What the exercise asks - Could you print exactly the lines of the listing below, starting at the line that has "(log 12). -/" and ending at the line that has "without one. -/", and only those lines?
* * *
/-- A region entry changes (R407): accesses admitted under its old value take their place, and every translation that its old or its new value may decide goes, whichever entry decided it before. -/
def State.setRegion (s : State) (i : Nat) (x : Region) : State :=
  let s := s.warps.foldl (fun s e => s.publishSome e.1 e.2.run.stores.length .core) s
  { s with
    tlb := s.tlb.filter (fun e => !(x.meets e.leaf || (match s.regions.find? i with | some y => y.meets e.leaf | none => false)))
    regions := s.regions.insert i x }

/-- SMC 3 (R406, R407). Log 45. -/
def execSmcSetRegionEntry (r : RArgs) (s : State) : Host.Outcome State Fault Refusal :=
  smc (.smcSetRegionEntry r) s fun s c w =>
    let i := (s.smcArg c w 0).toNat
    if !s.warpWorld w then (s, [smcDenied])
    else
      match regionOf (s.smcPair c w 1 + s.smcPair c w 3 * 2 ^ 64) with
      | some x => if i < 64 then (s.setRegion i x, [0]) else (s, [smcError])
      | none => (s, [smcError])

/-- SMC 4 (R411). -/
def execSmcReadErrorCounters (r : RArgs) (s : State) : Host.Outcome State Fault Refusal :=
  smc (.smcReadErrorCounters r) s fun s c w =>
    let die := (s.smcArg c w 0).toNat
    let i := (s.smcArg c w 1).toNat
    let n := Map.get 0 s.counters (8 * die + i)
    (s, if die < 4 ∧ i < 6 then [BitVec.ofNat 32 n, BitVec.ofNat 32 (n / 2 ^ 32)] else [smcError])

/-- Code of a power state (R412). -/
def powerCode : PowerState → Nat
  | .run => 0
  | .capped => 1
  | .idle => 2
  | .thermal => 3

/-- SMC 5 (R412). -/
def execSmcPowerState (r : RArgs) (s : State) : Host.Outcome State Fault Refusal :=
  smc (.smcPowerState r) s fun s _ _ =>
    (s, [powerCode s.boot.power, s.boot.watts, s.boot.mhz, s.boot.limit].map (BitVec.ofNat 32))

/-! ### Fabric jobs (R360) -/

/-- A member list entry (R360): module, buddy, store base. Reserved bits are ignored (R3). -/
def memberOf (v : Nat) : Nat × Nat × Nat := (bits v 12 0, bits v 28 16, bits v 127 64)

/-- Bind a job to a context, in place of any earlier binding of it (R360). -/
def State.bindJob (s : State) (asid key : Nat) (ms : List (Nat × Nat × Nat)) : State :=
  { s with jobs := { asid := asid, key := key, members := ms } :: s.jobs.filter (fun j => decide (j.asid ≠ asid)) }

/-- SMC 7 (R360): a job has one member context of the module, so a second context of a bound job is an error. Log 45. -/
def execSmcBindFabricJob (r : RArgs) (s : State) : Host.Outcome State Fault Refusal :=
  smc (.smcBindFabricJob r) s fun s c w =>
    let asid := (s.smcArg c w 0).toNat
    let key := s.smcPair c w 1
    let n := (s.smcArg c w 5).toNat
    let others := s.jobs.filter (fun j => decide (j.asid ≠ asid))
    if s.asidOf w ≠ 0 then (s, [smcDenied])
    else if (s.ctxs.find? asid).isNone then (s, [smcError])
    else if key = 0 then ({ s with jobs := others }, [0])
    else if 8192 < n ∨ 64 ≤ others.length ∨ others.any (fun j => decide (j.key = key)) then (s, [smcError])
    else
      match s.homeRead (s.asidOf w) (s.smcPair c w 3) (16 * n) with
      | (s, none) => (s, [smcError])
      | (s, some v) => (s.bindJob asid key ((List.range n).map (fun i => memberOf (bits v (128 * i + 127) (128 * i)))), [0])

/-! ### Snapshots (R392) -/

/-- Bytes of a table: 64 KiB, or 128 KiB when it is extended. -/
def tableSpan (t : Nat × Bool) : Nat := if t.2 then 0x20000 else 0x10000

/-- Stands for the owner key of a page table, which is read as it is (R404). Log 10. -/
def plainTag : Nat := 4096

/-- Frames and tables below one level-3 table: base, bytes, owner key. -/
def State.framesOf3 (s : State) (t : Nat × Bool) : List (Nat × Nat × Nat) :=
  (t.1, tableSpan t, plainTag) :: (List.range 8192).filterMap (fun i => (s.tableEntry t i).bind (fun e =>
    if leafValid e.2.1 e.2.2 t.2 false then some (bits e.2.1 51 18 * 2 ^ 18, 2 ^ 18, bits e.2.1 63 52) else none))

/-- Frames and tables below one level-2 table. -/
def State.framesOf2 (s : State) (t : Nat × Bool) : List (Nat × Nat × Nat) :=
  (t.1, tableSpan t, plainTag) :: ((List.range 8192).map (fun i => match s.tableEntry t i with
    | none => []
    | some e =>
      if bits e.2.1 3 1 ≠ 0 then
        if leafValid e.2.1 e.2.2 t.2 true then [(bits e.2.1 51 18 * 2 ^ 18, 2 ^ 31, bits e.2.1 63 52)] else []
      else
        match pointerOf e.2.1 e.2.2 with
        | some t3 => s.framesOf3 t3
        | none => [])).flatten

/-- Frames and tables of a context. -/
def State.framesOf (s : State) (asid : Nat) : List (Nat × Nat × Nat) :=
  match (s.tableWord (s.fw.rootArray + 8 * asid)).bind (fun e => pointerOf e 0) with
  | none => []
  | some t =>
    (t.1, tableSpan t, plainTag) :: ((List.range 8192).map (fun i => match (s.tableEntry t i).bind (fun e => pointerOf e.2.1 e.2.2) with
      | some t2 => s.framesOf2 t2
      | none => [])).flatten

/-- What the Seams remember of a context's SCATADD rows (R358): die, source and dispatch, epoch, applied indices. -/
def State.dedupOf (s : State) (asid : Nat) : List (Nat × Nat × Nat × List Nat) :=
  (s.seams.map (fun e => e.2.dedup.filterMap (fun t => (t.2.find? asid).map (fun x => (e.1, t.1, x.1, x.2))))).flatten

/-- A core with nothing but what a set of launches has on it. -/
def Core.only (c : Core) (ls : List Nat) : Core :=
  { Core.atReset with
    darners := c.darners.filter (fun e => ls.contains e.1)
    channels := c.channels.filter (fun e => ls.contains e.1)
    templates := c.templates.filter (fun e => ls.contains e.1)
    pressSaved := c.pressSaved.filter (fun e => ls.contains e.1) }

/-- A saved warp with the WAIT state of its lanes (R392): its registrations themselves are not copied. -/
def State.withWaits (s : State) (v : SavedWarp) : SavedWarp :=
  let toks := (v.warp.run :: v.warp.help).map WarpCore.token
  { v with waits := s.regs.filter (fun e => match e.2.owner with
    | .warp _ token => toks.contains token
    | .darner _ token _ => toks.contains token
    | _ => false) }

/-- The CP record of a context in its save region (R392, Table 24-3): a graph state of 256 bytes for each graph, in a layout that the manual leaves open (log 12). -/
def State.saveCp (s : State) (asid : Nat) (c : Context) : State :=
  s.saveBytes asid ((c.rcd.save + 0x3DE000000) % 2 ^ 64) (256 * (s.graphs.filter (fun e => decide (e.2.asid = asid))).length)

/-- The parts of some ranges that lie in frames. -/
def rangesIn (fs : List (Nat × Nat × Nat)) (l : List (Nat × Nat)) : List (Nat × Nat) :=
  ((fs.map (fun f => l.map (fun r => (max r.1 f.1, min r.2 (f.1 + f.2.1))))).flatten).filter (fun r => decide (r.1 < r.2))

/-- Physical base of the member's snapshot store on its buddy, as the member list of its job gives it (R360); 0 without one. -/
def storeBase (jobs : List FabricJob) (asid modId : Nat) : Nat :=
  match (jobs.find? (fun j => decide (j.asid = asid))).bind (fun j => j.members.find? (fun e => decide (e.1 = modId))) with
  | some e => e.2.2
  | none => 0

/-- The snapshot of a context that has left every core (R392): frames are read under the context's owner keys; undefined contents stay undefined, and dropped bytes are zero bits (R4, R183). -/
def State.takeSnapshot (s : State) (asid gen : Nat) (c : Context) : Snapshot :=
  let fs := s.framesOf asid
  let launches := s.launches.filter (fun e => decide (e.2.asid = asid))
  let ls := launches.map (·.1)
  let mine (k : Nat) : Option Nat := (fs.find? (fun f => decide (f.1 ≤ k) && decide (k < f.1 + f.2.1))).map (·.2.2)
  let savedBank (k : Nat) : Bool := decide (savedBase ≤ k) && ls.any (fun l => decide ((k - savedBase) / 2 ^ 20 / 384 = l))
  { modId := s.boot.modId, asid := asid, gen := gen, record := s.recordOf asid, root := natOfBytes (s.mem.bytes (s.fw.rootArray + 8 * asid) 8), store := storeBase s.jobs asid s.boot.modId, frames := fs,
    mem := s.mem.filterMap (fun e =>
      if s.poison.contains e.1 then none
      else if savedBank e.1 then some e
      else
        match mine e.1 with
        | some okey => some (e.1, if okey = plainTag then e.2 else s.underKey okey e.1 e.2)
        | none => none),
    undef := rangesIn fs (s.undef ++ s.mixed.map (fun f => (f * 2 ^ 18, (f + 1) * 2 ^ 18))),
    ctx := { c with suspended := false, queues := c.queues.map (fun q => (q.1, { q.2 with reg := none })) },
    saved := (s.saved.filter (fun v => ls.contains v.warp.run.launch)).map s.withWaits, bcus := s.bcus.filter (fun b => ls.contains b.launch),
    graphs := s.graphs.filter (fun e => decide (e.2.asid = asid)), launches := launches, cores := s.cores.map (fun e => (e.1, e.2.only ls)),
    bankSaves := s.bankSaves.filter (fun x => ls.contains x.launch), widens := s.widens.filter (fun e => ls.contains e.2.launch),
    gathers := s.gathers.filter (fun e => ls.contains e.2.launch), keyeds := s.keyeds.filter (fun e => ls.contains e.2.launch),
    jobs := s.jobs.filter (fun j => decide (j.asid = asid)), dedup := s.dedupOf asid }

/-- The context has no Seam or Hamper command outstanding (R392). -/
def State.fabricQuiet (s : State) (asid : Nat) : Bool :=
  !s.seams.any (fun e => e.2.cmds.any (fun c => decide ((s.launch c.launch).asid = asid))) && !s.stagings.any (fun g => decide (g.asid = asid))

/-- A snapshot that is being taken goes on (R392), with what SMC 6 answers when it ends: an error when its context is gone or ends by a save fault; nothing while the context has not left; else the snapshot is kept, the earlier one before it stays, and the context may run again. -/
def State.trySnapshot (s : State) (asid gen : Nat) : State × Option Word :=
  match s.ctxs.find? asid with
  | none => (s, some smcError)
  | some c =>
    if c.ended then (s, some smcError)
    else if s.hasLeft asid && s.fabricQuiet asid then
      let s := s.saveCp asid c
      if (match s.ctxs.find? asid with | some c => c.ended | none => true) then (s, some smcError)
      else
        let s := s.callRecord asid
        let x := s.takeSnapshot asid gen c
        let same (y : Snapshot) : Bool := decide (y.asid = asid) && decide (y.modId = x.modId)
        ({ s with snapshots := x :: (s.snapshots.filter same).take 1 ++ s.snapshots.filter (fun y => !same y) }.resumeContext asid false, some 0)
    else (s, none)

/-- SMC 6 (R392): the member context is suspended, and the issuing lanes wait for its snapshot. Log 45. -/
def execSmcSnapshot (r : RArgs) (s : State) : Host.Outcome State Fault Refusal :=
  onWarp (.smcSnapshot r) s fun c w => s.orCancel c w fun s c =>
    let asid := (s.smcArg c w 0).toNat
    let gen := (s.smcArg c w 1).toNat
    let t := Wait.mk' (.snapshot asid gen) none (w.resolve 0) false
    let denied := decide (s.asidOf w ≠ 0)
    let member := (s.ctxs.find? asid).isSome && s.jobs.any (fun j => decide (j.asid = asid))
    let s := { s.startWait c c.lanes false t with cur := none }
    if denied then s.finishWait c.wid c.lanes t smcDenied.toNat
    else if !member then s.finishWait c.wid c.lanes t smcError.toNat
    else s.suspendContext asid

/-- The bytes of a snapshot's frames take their places again, under the owner keys of its leaves; what was undefined there before is written, and what the snapshot left undefined is undefined (R4, R392). -/
def State.loadFrames (s : State) (x : Snapshot) : State :=
  let inside (k : Nat) : Bool := x.frames.any (fun f => decide (f.1 ≤ k) && decide (k < f.1 + f.2.1))
  let root := s.fw.rootArray + 8 * x.asid
  let rcd := s.fw.ctxTable + 64 * x.asid
  let kept := Memory.write (Memory.write (s.mem.filter (fun (e : Nat × Byte) => !inside e.1)) root (bytesOfNat 8 x.root)) rcd (bytesOfNat 64 x.record)
  { s with
    mem := x.mem.foldl (fun m e => Map.set 0 m e.1 e.2) kept
    hist := s.hist.filter (fun h => !inside h.key && decide (h.key / 64 ≠ rcd / 64) && decide (h.key / 8 ≠ root / 8))
    byteKeys := x.frames.map (fun f => (f.1, f.1 + f.2.1, if f.2.2 = plainTag then 0 else s.keyTag f.2.2)) ++ s.byteKeys
    undef := x.undef ++ x.frames.foldl (fun l f => cutRanges f.1 (f.1 + f.2.1) l) (cutRanges root (root + 8) (cutRanges rcd (rcd + 64) s.undef))
    poison := s.poison.filter (fun k => !inside k && !(decide (root ≤ k) && decide (k < root + 8)) && !(decide (rcd ≤ k) && decide (k < rcd + 64)))
    tlb := s.tlb.filter (fun e => decide (e.asid ≠ x.asid))
    tlbinvs := (x.asid, 0, 2 ^ 57, s.seq) :: s.tlbinvs }

/-- Put the entries of one table into another. -/
def Table.merge {α : Type} (t u : Table α) : Table α := u.foldl (fun t e => t.insert e.1 e.2) t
* * *
Answer for this exercise -
/-- The CP record of a context in its save region (R392, Table 24-3): a graph state of 256 bytes for each graph, in a layout that the manual leaves open (log 12). -/
def State.saveCp (s : State) (asid : Nat) (c : Context) : State :=
  s.saveBytes asid ((c.rcd.save + 0x3DE000000) % 2 ^ 64) (256 * (s.graphs.filter (fun e => decide (e.2.asid = asid))).length)

/-- The parts of some ranges that lie in frames. -/
def rangesIn (fs : List (Nat × Nat × Nat)) (l : List (Nat × Nat)) : List (Nat × Nat) :=
  ((fs.map (fun f => l.map (fun r => (max r.1 f.1, min r.2 (f.1 + f.2.1))))).flatten).filter (fun r => decide (r.1 < r.2))

/-- Physical base of the member's snapshot store on its buddy, as the member list of its job gives it (R360); 0 without one. -/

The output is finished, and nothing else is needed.